Y si se compara con Canadá o Estados Unidos, el número de viajes per cápita es seis veces mayor frente al de Ecuador. Cada ciudadano de esos dos países hace casi tres viajes aéreos al año.

¿Por qué realizan pocos viajes?

El principal motivo es el precio de los pasajes aéreos, que es elevado en comparación con otros países de la región, pese a que en junio disminuyeron las tasas aéreas Eco Delta y Ecuador Potencia Turística.

El precio de los boletos aéreos no solo incluye el costo de los servicios de las aerolíneas, sino también las tasas aeroportuarias, el impuesto al combustible y el Impuesto al Valor Agregado (IVA).

Las tasas aeroportuarias, que cobran los operadores de las terminales aéreas a los viajeros, son el componente que más eleva los precios de los pasajes actualmente.

El Aeropuerto Internacional Mariscal Sucre de Quito es una de las terminales de la región con la tasa aeroportuaria más cara, que llegó a USD 56,30 por pasajero en 2022. Lo dice un estudio de la Asociación Latinoamericana y del Caribe de Transporte Aéreo (ALTA).

En cambio, la tasa aeroportuaria que se cobra en el Aeropuerto José Joaquín de Olmedo de Guayaquil es de USD 28,50 por viajero.

El encarecimiento también responde a que Ecuador tiene la mayor tarifa de aterrizaje y estacionamiento de Latinoamérica.

Un avión debe pagar USD 1.751 en promedio para cubrir esos rubros. Eso es 63 veces la tarifa de aterrizaje y estacionamiento de Costa Rica, donde los costos aeroportuarios llegan a USD 28.

En ese contexto, los ecuatorianos optan por viajes más largos por carretera porque no pueden pagar un vuelo, debido a que enfrentan el deterioro del mercado laboral y la pérdida de su poder adquisitivo.

"Si queremos más personas volando, tenemos que tener más boletos asequibles", dice Frederico Pedreira, director de Operaciones de Avianca.

Por eso, representantes del sector y el mismo Gobierno consideran que las tasas se pueden reducir.

"Desde el Gobierno hemos hecho nuestra parte (...) Ahora les invitamos a los gobiernos autónomos a revisar sus tarifas, su infraestructura", afirma el ministro de Turismo, Niels Olsen.

Faltan mangas

A pesar de los costos elevados de las operaciones aéreas, falta infraestructura en Ecuador.

Por ejemplo, el aeropuerto de Quito tiene siete pasarelas de embarque y desembarque (mangas), lo que es poco para el número de pasajeros que llegan, sostiene Pedreira.

El Aeropuerto Internacional General Eloy Alfaro de Manta también presenta problemas de infraestructura.
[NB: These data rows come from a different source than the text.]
-- ==== Sys2Proof/Tests/Slice0.lean ====
section
/-!
SUPPORT. Tests: ill-formed commands are refused by the check, and every hypothesis of the statements is met by a concrete state and operands.
-/
set_option Elab.async false
set_option linter.all false
namespace Sys2Proof.Tests
open Sys2Proof Sys2Proof.Machine

/-! ## Ill-formed commands are refused (WellFormed) -/

theorem test_wf_completion_tag : (Instr.completionTlp 0 1024 .success []).wf = false ∧ (Instr.completionTlp 0 1023 .success []).wf = true := by
  decide
theorem test_wf_timeout_tag : (Instr.cplTimeout 1 1024).wf = false := by decide
theorem test_wf_quarantine_tag : (Instr.tagQuarantineEnd 1 1024).wf = false := by decide
theorem test_wf_peer_read : (Instr.peerRead 1 0xFFFFFF 2).wf = false ∧ (Instr.peerRead 1 0xFFFFFF 1).wf = true ∧ (Instr.peerRead 1 0 0).wf = false := by
  decide
theorem test_wf_bar2_write : (Instr.bar2Write 1 0x1000000).wf = false := by decide
theorem test_wf_register_read : (Instr.registerRead (.host 0) 0xFFFFF#20 2 1).wf = false := by decide
theorem test_wf_register_write_span : (Instr.registerWrite (.host 0) 0xFFFFC#20 ⟨8, true, false⟩ [0, 0]).wf = false := by decide
theorem test_wf_register_write_words : (Instr.registerWrite (.host 0) 0#20 ⟨8, true, false⟩ [0]).wf = false := by decide
theorem test_wf_register_write_aligned : (Instr.registerWrite (.host 0) 2#20 ⟨4, true, false⟩ [0]).wf = false := by decide
theorem test_wf_frame_sequence : (Instr.linkFrame 0 (.frame 4096 [])).wf = false ∧ (Instr.linkFrame 0 (.ack 4096)).wf = false ∧
    (Instr.linkFrame 0 (.nak 4096)).wf = false ∧ (Instr.linkFrame 0 (.nak 4095)).wf = true := by decide
theorem test_wf_port_generation : (Instr.portUp 1 3 4 false 1 false).wf = false := by decide
theorem test_wf_port_width : (Instr.portUp 1 2 0 false 1 false).wf = false := by decide
theorem test_wf_debug_record : (Instr.jtagStateChange true [0]).wf = false := by decide
theorem test_wf_sample_pickups : (Instr.sampleInstant (List.replicate 15 (List.replicate 10 []))).wf = false := by decide
theorem test_wf_sample_inputs : (Instr.sampleInstant (List.replicate 16 (List.replicate 9 []))).wf = false := by decide
theorem test_wf_frame_image : (Instr.frameImageDone 0 0 [[], [], [], [], []]).wf = false := by decide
Todavía no está claro cómo va a abastecer de combustible a los aviones de Copa Airlines y de Avianca que empezarán a volar en pocos días hacia Panamá y Galápagos.
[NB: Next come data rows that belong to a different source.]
/-- One step of the reflected CRC-32C over one byte. -/
def crc32cByte (crc b : Nat) : Nat :=
  (List.range 8).foldl (fun c _ => if c % 2 = 1 then Nat.xor (c / 2) 0x82F63B78 else c / 2) (Nat.xor crc b)

/-- CRC-32C (R242, R536, R708). -/
def crc32c (bs : List (BitVec 8)) : Nat :=
  Nat.xor (bs.foldl (fun c b => crc32cByte c b.toNat) 0xFFFFFFFF) 0xFFFFFFFF

/-! ### Bytes of memory (LPDDR6 and the SRAM window by local offset, R279) -/

/-- What a byte that nothing has written reads as: 0 (notes/assumptions/4.md). -/
def memDefault : BitVec 8 := 0

/-- The canonical form of a memory: addresses strictly rising, no entry equal to what an unlisted address reads as. -/
def Memory.wf : List Host.Cell → Bool
  | [] => true
  | (a, b) :: m => b != memDefault && (match m with | [] => true | (c, _) :: _ => decide (a < c)) && Memory.wf m

/-- Read one byte. -/
def memByte : List Host.Cell → Nat → BitVec 8
  | [], _ => memDefault
  | (a, b) :: m, k => if a = k then b else if k < a then memDefault else memByte m k

/-- Write one byte, keeping the canonical form. -/
def memPut : List Host.Cell → Nat → BitVec 8 → List Host.Cell
  | [], k, v => if v = memDefault then [] else [(k, v)]
  | (a, b) :: m, k, v =>
    if a = k then (if v = memDefault then m else (k, v) :: m)
    else if k < a then (if v = memDefault then (a, b) :: m else (k, v) :: (a, b) :: m)
    else (a, b) :: memPut m k v

/-- Read `n` bytes from `a` upwards. -/
def memBytes (m : List Host.Cell) (a : Nat) : Nat → List (BitVec 8)
  | 0 => []
  | n + 1 => memByte m a :: memBytes m (a + 1) n

/-- Write bytes from `a` upwards. -/
def memPutBytes (m : List Host.Cell) (a : Nat) : List (BitVec 8) → List Host.Cell
  | [] => m
  | b :: bs => memPutBytes (memPut m a b) (a + 1) bs

/-- Drop every byte from `a` to `a + n - 1`: the range reads as 0 afterwards. -/
def memZero (m : List Host.Cell) (a n : Nat) : List Host.Cell := m.filter (fun c => decide (c.1 < a) || decide (a + n ≤ c.1))

def State.memRead (s : State) (a n : Nat) : List (BitVec 8) := memBytes s.mem a n
def State.memWrite (s : State) (a : Nat) (bs : List (BitVec 8)) : State := { s with mem := memPutBytes s.mem a bs }
def State.memClear (s : State) (a n : Nat) : State := { s with mem := memZero s.mem a n }

/-! ### BAR0 registers -/

/-- The byte offset of instance `i` of a register. -/
def Reg.off (r : Reg) (i : Nat) : Nat := r.desc.base + i * r.desc.stride

/-- The value that a field list gives a register at reset. -/
def resetWord (fs : List Fld) : BitVec 64 :=
  fs.foldl (fun w f => w ||| BitVec.ofNat 64 (f.reset * 2 ^ f.lo)) 0

/-- The bits of a field within its register. -/
def Fld.mask (f : Fld) : BitVec 64 := BitVec.ofNat 64 ((2 ^ (f.hi + 1 - f.lo) - 1) * 2 ^ f.lo)

/-- The bits that a register keeps through a reset: its non-volatile fields. -/
def nvMask (fs : List Fld) : BitVec 64 := fs.foldl (fun w f => if f.nv then w ||| f.mask else w) 0

/-- The stored value of instance `i` of register `r`. -/
def State.rreg (s : State) (r : Reg) (i : Nat := 0) : BitVec 64 := kget s.regs (r.off i) (resetWord r.fields)

/-- Store a value in instance `i` of register `r`. -/
def State.wreg (s : State) (r : Reg) (v : BitVec 64) (i : Nat := 0) : State := { s with regs := kset s.regs (r.off i) v }

/-- A field's value within a register word. -/
def Fld.of (f : Fld) (w : BitVec 64) : Nat := bitsOf w.toNat f.hi f.lo

/-- A register word with a field replaced. -/
def Fld.put (f : Fld) (w : BitVec 64) (v : Nat) : BitVec 64 :=
  (w &&& ~~~ f.mask) ||| (BitVec.ofNat 64 (v * 2 ^ f.lo) &&& f.mask)

/-- Read field `f` of instance `i`. -/
def State.rd (s : State) (f : Fld) (i : Nat := 0) : Nat := f.of (s.rreg f.reg i)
En ese contexto, la aerolínea Copa Airlines considera la posibilidad de abastecer sus aviones en Panamá para que puedan recorrer la ruta de ida y vuelta.
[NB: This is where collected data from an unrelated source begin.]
-- ==== Sys2Proof/Machine/MemorySys.lean ====
section
/-! DEFINITION. The memory block's own commands (spec/06_memory_and_addressing.md): region commits, bias, CXL.mem and
CXL.cache, HDM decoders, scrub, self-refresh, remote timeouts and mirroring. -/

namespace Sys2Proof.Machine

open Sys2Proof

/-! ### Requests that end without their answer -/

/-- A request that waits on another module. -/
def ReqAt.isNode : ReqAt → Bool
  | .node _ => true
  | _ => false

/-- REMOTE_TIMEOUT: a request to another module has had no response within `REMOTE_TO` (R303). -/
def execRemoteTimeout (rtag : Nat) (s : State) : Result :=
  .next <| match s.ms.reqs.find? fun r => r.1 % 2 ^ 16 == rtag && r.2.loc.isNode with
    | some r => s.failReq r.1 gcTIMEOUT
    | none => s

/-! ### ECC and training -/

/-- A granule becomes poisoned, once (R282). -/
def State.poisonGranule (s : State) (g : Nat) : State :=
  if (kfind s.ms.poison g).isSome then s
  else ({ s with ms.poison := kset s.ms.poison g () }).bump F.MEM_ECC_CNT_UNCORR.COUNT

/-- PATROL_SCRUB: a scrub read of a granule while `SCRUB_EN` is 1 (R283). -/
def execPatrolScrub (granule : Nat) (ecc : EccFinding) (s : State) : Result :=
  .next <|
    let off := granule * 64
    if !s.flag F.MEM_CFG.SCRUB_EN || !(placeOf off).isDram then s
    else match EccFinding.dram ecc with
      | .clean => s
      | .corrected n =>
        (s.bump F.MEM_ECC_CNT_CORR.COUNT).note evMemEccCorr 1 4 (deviceOf off) [deviceOf off, deviceAddr off, n]
      | .uncorrectable =>
        (s.poisonGranule granule).note evMemScrubUncorr 1 4 (deviceOf off) [deviceOf off, deviceAddr off]

/-- SELF_REFRESH_TIMEOUT: devices that did not report self-refresh entry; contents count as lost and the reset trains
in `FULL` (R286). The event draws no step (R665). -/
def execSelfRefreshTimeout (devices : Nat) (s : State) : Result :=
  .next <| if devices = 0 then s
    else ({ s with ms.srFail := true, ms.full := true }).note evMemSrFail 5 0 0 [devices]

/-! ### Region commits (R292) -/

/-- The staged entry of index `n`, where it is valid. -/
def State.stagedRegion (s : State) (n : Nat) : Option Region :=
  if s.flag F.MEM_REGION_LO.VALID n then
    some { r := s.flag F.MEM_REGION_LO.R n
           w := s.flag F.MEM_REGION_LO.W n
           a := s.flag F.MEM_REGION_LO.A n
           remote := s.flag F.MEM_REGION_LO.REMOTE n
           bcast := s.flag F.MEM_REGION_LO.BCAST n
           sealed_ := s.flag F.MEM_REGION_LO.SEALED n
           mirror := s.flag F.MEM_REGION_LO.MIRROR n
           mirTgt := s.flag F.MEM_REGION_LO.MIRROR_TGT n
           ovf := s.flag F.MEM_REGION_LO.OVF n
           job := s.rd F.MEM_REGION_LO.JOB_ID n
           base := s.rd F.MEM_REGION_LO.BASE n * 2 ^ 21
           size := s.rd F.MEM_REGION_HI.SIZE n * 2 ^ 21 }
  else none

/-- The staged table. -/
def State.stagedRegions (s : State) : List (Nat × Region) :=
  (List.range 64).filterMap fun n => (s.stagedRegion n).map fun r => (n, r)

/-- Two entries of a table overlap. -/
def regionsOverlap : List (Nat × Region) → Bool
  | [] => false
  | (_, r) :: rs => rs.any (fun x => overlap r.base r.size x.2.base x.2.size) || regionsOverlap rs

/-- An entry touches a range. -/
def Region.meets (r : Region) (lo hi : Nat) : Bool := overlap r.base r.size lo (hi - lo)

/-- An entry in the SRAM window lies within one store, or covers whole core stores only. -/
def Region.sramOk (r : Region) : Bool :=
  if !r.meets 0x20000000000 0x20080000000 then true
  else
    let last := r.base + r.size - 1
    match placeOf r.base, placeOf last with
    | .core a, .core b => a == b || ((r.base - 0x20000000000) % 0x600000 == 0 && (r.size % 0x600000 == 0))
    | .quarter a, .quarter b => a == b
    | _, _ => false

/-- The conditions on one staged entry that give `REJECTED_POLICY`. -/
def Region.policyOk (r : Region) : Bool :=
  r.size != 0 && !r.meets 0x11FDC000000 dramTop && !r.meets apertureBase 0x3FF04000000 &&
    !(r.meets 0 dramTop && r.meets 0x20000000000 0x20080000000) && r.sramOk &&
    (if r.ovf then r.bcast && decide (0x24000000000 ≤ r.base) && decide (r.base + r.size ≤ 0x3FF00000000)
     else !r.meets 0x24000000000 0x3FF00000000)

/-- A change of an entry in force that the table refuses: a sealed entry changed other than by removal. -/
def sealedChange (old : Region) (new : Option Region) : Bool :=
  old.sealed_ && (match new with
    | some n => n != old
    | none => false)

/-- A change that only sets `SEALED` on a broadcast entry. -/
def sealsOnly (old : Region) (new : Option Region) : Bool :=
  match new with
  | some n => old.bcast && n == { old with sealed_ := true }
  | none => false

/-- R292: the status of a commit of table `new`. -/
def State.commitStatus (s : State) (new : List (Nat × Region)) : Nat :=
  let old := s.ms.regions
  let mirrorSize : Nat := (new.filter fun x => x.2.mirror).foldl (fun (n : Nat) x => n + x.2.size) 0
  let jobs := s.resident.map s.ctxJob
  if regionsOverlap new || new.any (fun x => !x.2.policyOk) || decide (16 * 2 ^ 30 < mirrorSize) ||
      old.any (fun x => sealedChange x.2 (kfind new x.1)) then stPOLICY
  else if old.any (fun x => kfind new x.1 != some x.2 && jobs.contains x.2.job && !sealsOnly x.2 (kfind new x.1)) then stRUNNING
  else stOK

/-- MEM_REGION_COMMIT_GO: a write of `GO` takes the staged table; while a commit runs it starts none and records
`BUSY`. -/
def State.regionCommitGo (s : State) : State :=
    if s.flag F.MEM_REGION_COMMIT.BUSY then s.noteOffset 2 0x200020 stBUSY
    else
      let s := (s.wr F.MEM_REGION_COMMIT.GO 1).wr F.MEM_REGION_COMMIT.BUSY 1
      { s with ms.commit := some s.stagedRegions }

def execMemRegionCommitGo (s : State) : Result := .next s.leaveDormant.regionCommitGo

/-- REGION_COMMIT_DONE: the commit ends: the new table comes into force, or the old one stays, and `STATUS` tells. -/
def execRegionCommitDone (s : State) : Result :=
  .next <| match s.ms.commit with
    | none => s
    | some new =>
      let st := s.commitStatus new
      let s := if st = stOK then { s with ms.regions := new } else s
      ({ s with ms.commit := none }) |>.wr F.MEM_REGION_COMMIT.STATUS st
        |>.wr F.MEM_REGION_COMMIT.BUSY 0
        |>.wr F.MEM_REGION_COMMIT.GO 0

/-! ### Bias (R322 to R324) -/

/-- MEM_BIAS_GO: a write of `MEM_BIAS_CMD`; its RW fields take the write (R12), and `GO` starts a change with them, unless one
runs. -/
def State.biasCommand (s : State) (val : Nat) : State :=
  let s := s |>.wr F.MEM_BIAS_CMD.START (bitsOf val 19 0)
    |>.wr F.MEM_BIAS_CMD.COUNT (bitsOf val 39 20)
    |>.wr F.MEM_BIAS_CMD.TARGET (bitsOf val 40 40)
  if !bitOf val 63 then s
  else if s.flag F.MEM_BIAS_STATUS.BUSY then s.noteOffset 2 0x200040 stBUSY
  else
    let s := (s.wr F.MEM_BIAS_CMD.GO 1).wr F.MEM_BIAS_STATUS.BUSY 1
    { s with ms.biasRun := some ⟨bitsOf val 19 0, bitsOf val 39 20, bitOf val 40⟩ }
Pero, una mayor carga de combustible significa menos ingresos porque las aeronaves deberán operar con una capacidad menor de pasajeros, de 60%, dice Christophe Didier, vicepresidente Global de Ventas y Distribución de Copa Airlines.

Esos problemas deben abordarse para incentivar más rutas y frecuencias y, así, democratizar los viajes aéreos, concluye el vicepresidente Regional para las Américas de IATA.